Whore jokes
When I die, I want my body to be cremated.
And fucked! Fucked really hard, papí!! Like a real whore!! Like a real tramp!! Stuff your entire cock in there!!! Uhh!! Uhh!!
Las Vegas has a new 550-foot-tall Ferris wheel, hoping to gain tourists.
What’s already gaining “tourists”? Whores.
Words that have "ho" in them:
Thot
Whore
Asshole
Horrible
Horena (my ex gf)
What do you call a whore with a runny nose?
...Full!
What do condoms and whores have in common?
Answer: There is a lot that comes in every box.
What is the difference between whores and nuns?
Nuns usually discover their own chosen vocation. Whores usually have their vocation chosen by pimps.
symple: Why did you include me in this fuckery?

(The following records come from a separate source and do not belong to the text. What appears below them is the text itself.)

-- ==== Sys2Proof/Laws/State.lean ====
section
/-! SUPPORT. One lemma per field per named update of State, so that no proof unfolds a record update. -/

namespace Sys2Proof.Machine

/-! ### State.withResp -/

@[simp] theorem State.withResp_session (s : State) (r : Option Response) : (s.withResp r).session = s.session := rfl
@[simp] theorem State.withResp_armed (s : State) (r : Option Response) : (s.withResp r).armed = s.armed := rfl
@[simp] theorem State.withResp_cbEn (s : State) (r : Option Response) : (s.withResp r).cbEn = s.cbEn := rfl
@[simp] theorem State.withResp_status0 (s : State) (r : Option Response) : (s.withResp r).status0 = s.status0 := rfl
@[simp] theorem State.withResp_status1 (s : State) (r : Option Response) : (s.withResp r).status1 = s.status1 := rfl
@[simp] theorem State.withResp_dmaStart (s : State) (r : Option Response) : (s.withResp r).dmaStart = s.dmaStart := rfl
@[simp] theorem State.withResp_dmaEnd (s : State) (r : Option Response) : (s.withResp r).dmaEnd = s.dmaEnd := rfl
@[simp] theorem State.withResp_seq (s : State) (r : Option Response) : (s.withResp r).seq = s.seq := rfl
@[simp] theorem State.withResp_attached (s : State) (r : Option Response) : (s.withResp r).attached = s.attached := rfl
@[simp] theorem State.withResp_slots (s : State) (r : Option Response) : (s.withResp r).slots = s.slots := rfl
@[simp] theorem State.withResp_inCur (s : State) (r : Option Response) : (s.withResp r).inCur = s.inCur := rfl
@[simp] theorem State.withResp_outCur (s : State) (r : Option Response) : (s.withResp r).outCur = s.outCur := rfl
@[simp] theorem State.withResp_modeW (s : State) (r : Option Response) : (s.withResp r).modeW = s.modeW := rfl
@[simp] theorem State.withResp_modeH (s : State) (r : Option Response) : (s.withResp r).modeH = s.modeH := rfl
@[simp] theorem State.withResp_modeBpl (s : State) (r : Option Response) : (s.withResp r).modeBpl = s.modeBpl := rfl
@[simp] theorem State.withResp_modeFmt (s : State) (r : Option Response) : (s.withResp r).modeFmt = s.modeFmt := rfl
@[simp] theorem State.withResp_modeValid (s : State) (r : Option Response) : (s.withResp r).modeValid = s.modeValid := rfl
@[simp] theorem State.withResp_frameActive (s : State) (r : Option Response) : (s.withResp r).frameActive = s.frameActive := rfl
@[simp] theorem State.withResp_ctrls (s : State) (r : Option Response) : (s.withResp r).ctrls = s.ctrls := rfl
@[simp] theorem State.withResp_readyLog (s : State) (r : Option Response) : (s.withResp r).readyLog = s.readyLog := rfl
@[simp] theorem State.withResp_mem (s : State) (r : Option Response) : (s.withResp r).mem = s.mem := rfl
@[simp] theorem State.withResp_params (s : State) (r : Option Response) : (s.withResp r).params = s.params := rfl
@[simp] theorem State.withResp_draws (s : State) (r : Option Response) : (s.withResp r).draws = s.draws := rfl
@[simp] theorem State.withResp_inputs (s : State) (r : Option Response) : (s.withResp r).inputs = s.inputs := rfl
@[simp] theorem State.withResp_resp (s : State) (r : Option Response) : (s.withResp r).resp = r := rfl
@[simp] theorem State.withResp_n (s : State) (r : Option Response) : (s.withResp r).n = s.n := rfl

/-! ### State.answering -/

@[simp] theorem State.answering_session (s : State) (st : Status) (r0 r1 r2 r3 : Word) : (s.answering st r0 r1 r2 r3).session = s.session := rfl
@[simp] theorem State.answering_armed (s : State) (st : Status) (r0 r1 r2 r3 : Word) : (s.answering st r0 r1 r2 r3).armed = s.armed := rfl
@[simp] theorem State.answering_cbEn (s : State) (st : Status) (r0 r1 r2 r3 : Word) : (s.answering st r0 r1 r2 r3).cbEn = s.cbEn := rfl
@[simp] theorem State.answering_status0 (s : State) (st : Status) (r0 r1 r2 r3 : Word) : (s.answering st r0 r1 r2 r3).status0 = s.status0 := rfl
@[simp] theorem State.answering_status1 (s : State) (st : Status) (r0 r1 r2 r3 : Word) : (s.answering st r0 r1 r2 r3).status1 = s.status1 := rfl
@[simp] theorem State.answering_dmaStart (s : State) (st : Status) (r0 r1 r2 r3 : Word) : (s.answering st r0 r1 r2 r3).dmaStart = s.dmaStart := rfl
@[simp] theorem State.answering_dmaEnd (s : State) (st : Status) (r0 r1 r2 r3 : Word) : (s.answering st r0 r1 r2 r3).dmaEnd = s.dmaEnd := rfl
@[simp] theorem State.answering_seq (s : State) (st : Status) (r0 r1 r2 r3 : Word) : (s.answering st r0 r1 r2 r3).seq = s.seq := rfl
@[simp] theorem State.answering_attached (s : State) (st : Status) (r0 r1 r2 r3 : Word) : (s.answering st r0 r1 r2 r3).attached = s.attached := rfl
@[simp] theorem State.answering_slots (s : State) (st : Status) (r0 r1 r2 r3 : Word) : (s.answering st r0 r1 r2 r3).slots = s.slots := rfl
@[simp] theorem State.answering_inCur (s : State) (st : Status) (r0 r1 r2 r3 : Word) : (s.answering st r0 r1 r2 r3).inCur = s.inCur := rfl
@[simp] theorem State.answering_outCur (s : State) (st : Status) (r0 r1 r2 r3 : Word) : (s.answering st r0 r1 r2 r3).outCur = s.outCur := rfl
@[simp] theorem State.answering_modeW (s : State) (st : Status) (r0 r1 r2 r3 : Word) : (s.answering st r0 r1 r2 r3).modeW = s.modeW := rfl
@[simp] theorem State.answering_modeH (s : State) (st : Status) (r0 r1 r2 r3 : Word) : (s.answering st r0 r1 r2 r3).modeH = s.modeH := rfl
@[simp] theorem State.answering_modeBpl (s : State) (st : Status) (r0 r1 r2 r3 : Word) : (s.answering st r0 r1 r2 r3).modeBpl = s.modeBpl := rfl
@[simp] theorem State.answering_modeFmt (s : State) (st : Status) (r0 r1 r2 r3 : Word) : (s.answering st r0 r1 r2 r3).modeFmt = s.modeFmt := rfl
@[simp] theorem State.answering_modeValid (s : State) (st : Status) (r0 r1 r2 r3 : Word) : (s.answering st r0 r1 r2 r3).modeValid = s.modeValid := rfl
@[simp] theorem State.answering_frameActive (s : State) (st : Status) (r0 r1 r2 r3 : Word) : (s.answering st r0 r1 r2 r3).frameActive = s.frameActive := rfl
@[simp] theorem State.answering_ctrls (s : State) (st : Status) (r0 r1 r2 r3 : Word) : (s.answering st r0 r1 r2 r3).ctrls = s.ctrls := rfl
@[simp] theorem State.answering_readyLog (s : State) (st : Status) (r0 r1 r2 r3 : Word) : (s.answering st r0 r1 r2 r3).readyLog = s.readyLog := rfl
@[simp] theorem State.answering_mem (s : State) (st : Status) (r0 r1 r2 r3 : Word) : (s.answering st r0 r1 r2 r3).mem = s.mem := rfl
@[simp] theorem State.answering_params (s : State) (st : Status) (r0 r1 r2 r3 : Word) : (s.answering st r0 r1 r2 r3).params = s.params := rfl
@[simp] theorem State.answering_draws (s : State) (st : Status) (r0 r1 r2 r3 : Word) : (s.answering st r0 r1 r2 r3).draws = s.draws := rfl
@[simp] theorem State.answering_inputs (s : State) (st : Status) (r0 r1 r2 r3 : Word) : (s.answering st r0 r1 r2 r3).inputs = s.inputs := rfl
@[simp] theorem State.answering_resp (s : State) (st : Status) (r0 r1 r2 r3 : Word) : (s.answering st r0 r1 r2 r3).resp = some ⟨st, r0, r1, r2, r3⟩ := rfl
@[simp] theorem State.answering_n (s : State) (st : Status) (r0 r1 r2 r3 : Word) : (s.answering st r0 r1 r2 r3).n = s.n := rfl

symple: And why the fuck am I the profile picture?
angela: Because you are the thot of the group.
symple: Well it takes one to know one.
symple: Aren't Thot jokes just "whore'able?"
angela: FUCK OFF!
Girls are whores.
Daddy bear said, "Somebody's been sleeping in my bed!"
Mummy bear said, "It was probably your whore, Linda!"
Q: What did the sign say on the whore house?
A: Beat it, we're closed.
Who are the fastest readers?
911 victims, they went through 72 stories in less than 10 seconds.
What goes in soft and comes out hard?
Gum, you whore!
What is the difference between a whore and an onion?
You don't cry when you chop a whore.